One last point should be mentioned which seems to be not understood by many who also tried to solve the problem: the program is a Dos-Program. And under Dos any running program has the whole processor (and FPU!) for its calculations alone. There is no task switcher, no dispatcher, no scheduler, no counters, no services, no background tasks, no indexer, no...... To give you a notion: do a ctrl-alt-del. (You will see around 40 programs running.) Yes, the inner workings of a multi-task/multi-user-system is today for a phycisist or mathematician as essential as has been for centuries the intime knowledge of a slide rule, integral calculus, series expansion, differentiation, matrix/vector calculation..... (I have written a book on it, so it is for me unfair easy to state this). The same is true for the compiler that you use. Although compilers are very mature these days, there are still some trap-doors to fall in. The only drawback in writing a program like this under Dos was that you had to write your 'graphical environment' completely by yourself. And without graphical output such programs are really hard to debug.

I never was very ambitious and had no fear that someone would outwit me, so I told freely all my friends the results the program delivers.

I had during the whole 1980s a study group together with many scientists from DESY, our local large scale accelerator for particle physics research here in Hamburg which works in very tight cooperation and exchange in manpower with the large scale accelerator at CERN in Geneva. They were just then developing for their own accelerator and the accelerator at CERN a 68.000 system for the detectors and my own computer company had developed in the beginning 1980s a Z80/Z800/Z8000 system and a NS16032/32332 system with comparable performance. At that time, it was completely open which of the various systems would win the race. And since all the hardware at that time with all the ASICs had a lot of timing problems, we shared our experiences to work around these errors. The same was true for the software, but even worse was that there was simply no software for the new processors. You had to start from scratch and write everything by yourself. That changed a lot in the end of the 1980s.

This study group ended in the mid 1980s but I had won some friends there. So it was quite naturally that they were under the first that I informed of the results that my program delivered: that the sun orbits around the gravitational center of our planetary system. "Incredibly, did they really forget to calculate this" was the most heard comment.
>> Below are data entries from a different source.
/-- Free the core of a continuation: a request to migrate it lapses (spec/13 R364). -/
def State.freeCore (s : State) (c : Nat) : State :=
  { s.onCore c Core.freed with dev := { s.dev with migrate := s.dev.migrate.filter (· != c) } }

/-- End the continuation of core `c` as FAILED (spec/08 R230): its copies are discarded, its record freed, the item
reported with an error record. -/
def State.endFailed (s : State) (c kind cause d0 d1 : Nat) : State :=
  let x := s.core c
  (s.freeCore c).failRec (recKey x.cont.asid x.cont.recIdx) kind cause d0 d1

/-- The identifiers a node has yet to create when its graph fails or its context stops (spec/15 R396 step 5): the
rest of a root count, every instance of a completion consumer, the items on a streaming edge. -/
def Graph.uncreated (g : Graph) (i : Nat) : List Nat :=
  let n := g.nst i
  match g.into i with
  | [] => (upTo (g.count - n.created)).map (· + n.created)
  | e :: _ =>
    if edgeIsCompletion e.entry then (upTo (bits (g.node i) 63 32 - n.created)).map (· + n.created)
    else (e.items ++ e.held.map (·.2)).map (· % 2 ^ widBits g.copy)

/-- The engine report word (spec/09 R281). -/
def reportWord (status eng mpc bank col row : Nat) (eflags : Word) (refMiss rowOvr : Bool) : Nat :=
  status + eng * 2 ^ 8 + mpc * 2 ^ 19 + bank * 2 ^ 31 + b2n refMiss * 2 ^ 33 + b2n rowOvr * 2 ^ 34
    + (b2n (wbit eflags 0) + 2 * b2n (wbit eflags 2) + 4 * b2n (wbit eflags 3) + 8 * b2n (wbit eflags 4)) * 2 ^ 35
    + col * 2 ^ 40 + row * 2 ^ 48

/-- The engine of instance `w` of an engine node (spec/13 R343, R352). -/
def engOf (node w : Nat) : Nat := bits node 202 192 + w % bits node 214 203 * bits node 225 215

/-- The report of an instance that never started: STOPPED, at the node's entry (spec/09 R283). -/
def stoppedWord (node w : Nat) : Nat := reportWord 8 (engOf node w) (bits node 139 128) 0 0 0 0 false false

/-- Create and fail every instance not yet created, and stop the engine nodes (spec/15 R393, R396). -/
def Graph.abandon (g : Graph) : Graph :=
  let st := (upTo g.nodes.length).map fun i =>
    let n := g.nst i
    let ids := g.uncreated i
    let lo := ids.foldl min (2 ^ 64 - 1)
    let n := { n with created := n.created + ids.length, failed := n.failed + ids.length, stopped := true }
    if ids.isEmpty || n.firstBad then n
    else { n with first := if nodeIsEngine (g.node i) then stoppedWord (g.node i) lo else lo, firstBad := true }
  { g with st := st, edges := g.edges.map fun e => { e with items := [], times := [], held := [] } }

/-- Report an engine instance that never started as STOPPED (spec/09 R283). -/
def State.stoppedInst (s : State) (asid lrec node wid : Nat) : State :=
  let w := match s.graph asid lrec with
    | some g => stoppedWord (g.node node) wid
    | none => 8
  (s.errRecord asid 2 8 lrec node wid w 0).countEnd asid lrec node false w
And since astrophysics has not the best reputation  under particle physicist (unjustified as you can read on the history of the n-body-problem) I don't repeat the further comments here. So this news spread very quickly in whole DESY and in CERN in Geneva too. Telephone lines turned red hot for some minutes.

But I had also shown to some other friends of mine (all PhD-physicists) the results of my program of which at least one seemed he wanted to get undeserved merits afterwards.

 

 

I can't recall for sure when the site sunorbit.net and sunorbit.de were commited under my name. I remembered 2002 but there are links in the net which tell that it already existed in March 2001. It seems that it was even earlier comited, but I can't tell. (Just found the beginning of my sites on my harddisks: it was a homepage on Compuserve and shortly after on AOL in 1998. But the exact content is no more reconstructable.)